— Available records —
@[simp] theorem State.pllCheck_frame (s : State) :
    (s.pllCheck).part = s.part ∧ (s.pllCheck).draws = s.draws ∧ (s.pllCheck).req = s.req ∧ (s.pllCheck).flt = s.flt ∧
    (s.pllCheck).rt = s.rt ∧ (s.pllCheck).lnk = s.lnk ∧ (s.pllCheck).pwr = s.pwr ∧ (s.pllCheck).tim = s.tim ∧ (s.pllCheck).xpt
    = s.xpt ∧ (s.pllCheck).obj = s.obj ∧ (s.pllCheck).inj = s.inj ∧ (s.pllCheck).hpt = s.hpt ∧ (s.pllCheck).xlt = s.xlt ∧
    (s.pllCheck).mat = s.mat ∧ (s.pllCheck).ram = s.ram ∧ (s.pllCheck).atu = s.atu ∧ (s.pllCheck).col = s.col ∧
    (s.pllCheck).cnt = s.cnt ∧ (s.pllCheck).mgt = s.mgt ∧ (s.pllCheck).lastRead = s.lastRead := by
  unfold State.pllCheck
  try dsimp only
  repeat' split
  all_goals simp [apply_ite State.part, apply_ite State.draws, apply_ite State.req, apply_ite State.flt, apply_ite State.rt,
    apply_ite State.lnk, apply_ite State.pwr, apply_ite State.tim, apply_ite State.xpt, apply_ite State.obj, apply_ite
    State.inj, apply_ite State.hpt, apply_ite State.xlt, apply_ite State.mat, apply_ite State.ram, apply_ite State.atu,
    apply_ite State.col, apply_ite State.cnt, apply_ite State.mgt, apply_ite State.lastRead]

@[simp] theorem State.modInst_frame (s : State) (i : Nat) (f : Inst → Inst) :
    (s.modInst i f).part = s.part ∧ (s.modInst i f).draws = s.draws ∧ (s.modInst i f).regs = s.regs ∧ (s.modInst i f).req =
    s.req ∧ (s.modInst i f).flt = s.flt ∧ (s.modInst i f).rt = s.rt ∧ (s.modInst i f).lnk = s.lnk ∧ (s.modInst i f).pwr =
    s.pwr ∧ (s.modInst i f).tim = s.tim ∧ (s.modInst i f).xpt = s.xpt ∧ (s.modInst i f).inj = s.inj ∧ (s.modInst i f).hpt =
    s.hpt ∧ (s.modInst i f).xlt = s.xlt ∧ (s.modInst i f).mat = s.mat ∧ (s.modInst i f).ram = s.ram ∧ (s.modInst i f).atu =
    s.atu ∧ (s.modInst i f).col = s.col ∧ (s.modInst i f).cnt = s.cnt ∧ (s.modInst i f).mgt = s.mgt ∧ (s.modInst i f).lastRead
    = s.lastRead := by
  unfold State.modInst
  simp

@[simp] theorem State.countIssued_frame (s : State) (o : HostOut) :
    (s.countIssued o).part = s.part ∧ (s.countIssued o).draws = s.draws ∧ (s.countIssued o).regs = s.regs ∧ (s.countIssued
    o).req = s.req ∧ (s.countIssued o).flt = s.flt ∧ (s.countIssued o).rt = s.rt ∧ (s.countIssued o).lnk = s.lnk ∧
    (s.countIssued o).pwr = s.pwr ∧ (s.countIssued o).tim = s.tim ∧ (s.countIssued o).xpt = s.xpt ∧ (s.countIssued o).obj =
    s.obj ∧ (s.countIssued o).inj = s.inj ∧ (s.countIssued o).hpt = s.hpt ∧ (s.countIssued o).xlt = s.xlt ∧ (s.countIssued
    o).mat = s.mat ∧ (s.countIssued o).ram = s.ram ∧ (s.countIssued o).atu = s.atu ∧ (s.countIssued o).col = s.col ∧
    (s.countIssued o).mgt = s.mgt ∧ (s.countIssued o).lastRead = s.lastRead := by
  unfold State.countIssued
  try dsimp only
  repeat' split
  all_goals simp [apply_ite State.part, apply_ite State.draws, apply_ite State.regs, apply_ite State.req, apply_ite State.flt,
    apply_ite State.rt, apply_ite State.lnk, apply_ite State.pwr, apply_ite State.tim, apply_ite State.xpt, apply_ite
    State.obj, apply_ite State.inj, apply_ite State.hpt, apply_ite State.xlt, apply_ite State.mat, apply_ite State.ram,
    apply_ite State.atu, apply_ite State.col, apply_ite State.mgt, apply_ite State.lastRead]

— What you will do —
Word for word, write out each entry shown above.

— Answer —
@[simp] theorem State.pllCheck_frame (s : State) :
    (s.pllCheck).part = s.part ∧ (s.pllCheck).draws = s.draws ∧ (s.pllCheck).req = s.req ∧ (s.pllCheck).flt = s.flt ∧
    (s.pllCheck).rt = s.rt ∧ (s.pllCheck).lnk = s.lnk ∧ (s.pllCheck).pwr = s.pwr ∧ (s.pllCheck).tim = s.tim ∧ (s.pllCheck).xpt
    = s.xpt ∧ (s.pllCheck).obj = s.obj ∧ (s.pllCheck).inj = s.inj ∧ (s.pllCheck).hpt = s.hpt ∧ (s.pllCheck).xlt = s.xlt ∧
    (s.pllCheck).mat = s.mat ∧ (s.pllCheck).ram = s.ram ∧ (s.pllCheck).atu = s.atu ∧ (s.pllCheck).col = s.col ∧
    (s.pllCheck).cnt = s.cnt ∧ (s.pllCheck).mgt = s.mgt ∧ (s.pllCheck).lastRead = s.lastRead := by
  unfold State.pllCheck
  try dsimp only
  repeat' split
  all_goals simp [apply_ite State.part, apply_ite State.draws, apply_ite State.req, apply_ite State.flt, apply_ite State.rt,
    apply_ite State.lnk, apply_ite State.pwr, apply_ite State.tim, apply_ite State.xpt, apply_ite State.obj, apply_ite
    State.inj, apply_ite State.hpt, apply_ite State.xlt, apply_ite State.mat, apply_ite State.ram, apply_ite State.atu,
    apply_ite State.col, apply_ite State.cnt, apply_ite State.mgt, apply_ite State.lastRead]

@[simp] theorem State.modInst_frame (s : State) (i : Nat) (f : Inst → Inst) :
    (s.modInst i f).part = s.part ∧ (s.modInst i f).draws = s.draws ∧ (s.modInst i f).regs = s.regs ∧ (s.modInst i f).req =
    s.req ∧ (s.modInst i f).flt = s.flt ∧ (s.modInst i f).rt = s.rt ∧ (s.modInst i f).lnk = s.lnk ∧ (s.modInst i f).pwr =
    s.pwr ∧ (s.modInst i f).tim = s.tim ∧ (s.modInst i f).xpt = s.xpt ∧ (s.modInst i f).inj = s.inj ∧ (s.modInst i f).hpt =
    s.hpt ∧ (s.modInst i f).xlt = s.xlt ∧ (s.modInst i f).mat = s.mat ∧ (s.modInst i f).ram = s.ram ∧ (s.modInst i f).atu =
    s.atu ∧ (s.modInst i f).col = s.col ∧ (s.modInst i f).cnt = s.cnt ∧ (s.modInst i f).mgt = s.mgt ∧ (s.modInst i f).lastRead
    = s.lastRead := by
  unfold State.modInst
  simp

@[simp] theorem State.countIssued_frame (s : State) (o : HostOut) :
    (s.countIssued o).part = s.part ∧ (s.countIssued o).draws = s.draws ∧ (s.countIssued o).regs = s.regs ∧ (s.countIssued
    o).req = s.req ∧ (s.countIssued o).flt = s.flt ∧ (s.countIssued o).rt = s.rt ∧ (s.countIssued o).lnk = s.lnk ∧
    (s.countIssued o).pwr = s.pwr ∧ (s.countIssued o).tim = s.tim ∧ (s.countIssued o).xpt = s.xpt ∧ (s.countIssued o).obj =
    s.obj ∧ (s.countIssued o).inj = s.inj ∧ (s.countIssued o).hpt = s.hpt ∧ (s.countIssued o).xlt = s.xlt ∧ (s.countIssued
    o).mat = s.mat ∧ (s.countIssued o).ram = s.ram ∧ (s.countIssued o).atu = s.atu ∧ (s.countIssued o).col = s.col ∧
    (s.countIssued o).mgt = s.mgt ∧ (s.countIssued o).lastRead = s.lastRead := by
  unfold State.countIssued
  try dsimp only
  repeat' split
  all_goals simp [apply_ite State.part, apply_ite State.draws, apply_ite State.regs, apply_ite State.req, apply_ite State.flt,
    apply_ite State.rt, apply_ite State.lnk, apply_ite State.pwr, apply_ite State.tim, apply_ite State.xpt, apply_ite
    State.obj, apply_ite State.inj, apply_ite State.hpt, apply_ite State.xlt, apply_ite State.mat, apply_ite State.ram,
    apply_ite State.atu, apply_ite State.col, apply_ite State.mgt, apply_ite State.lastRead]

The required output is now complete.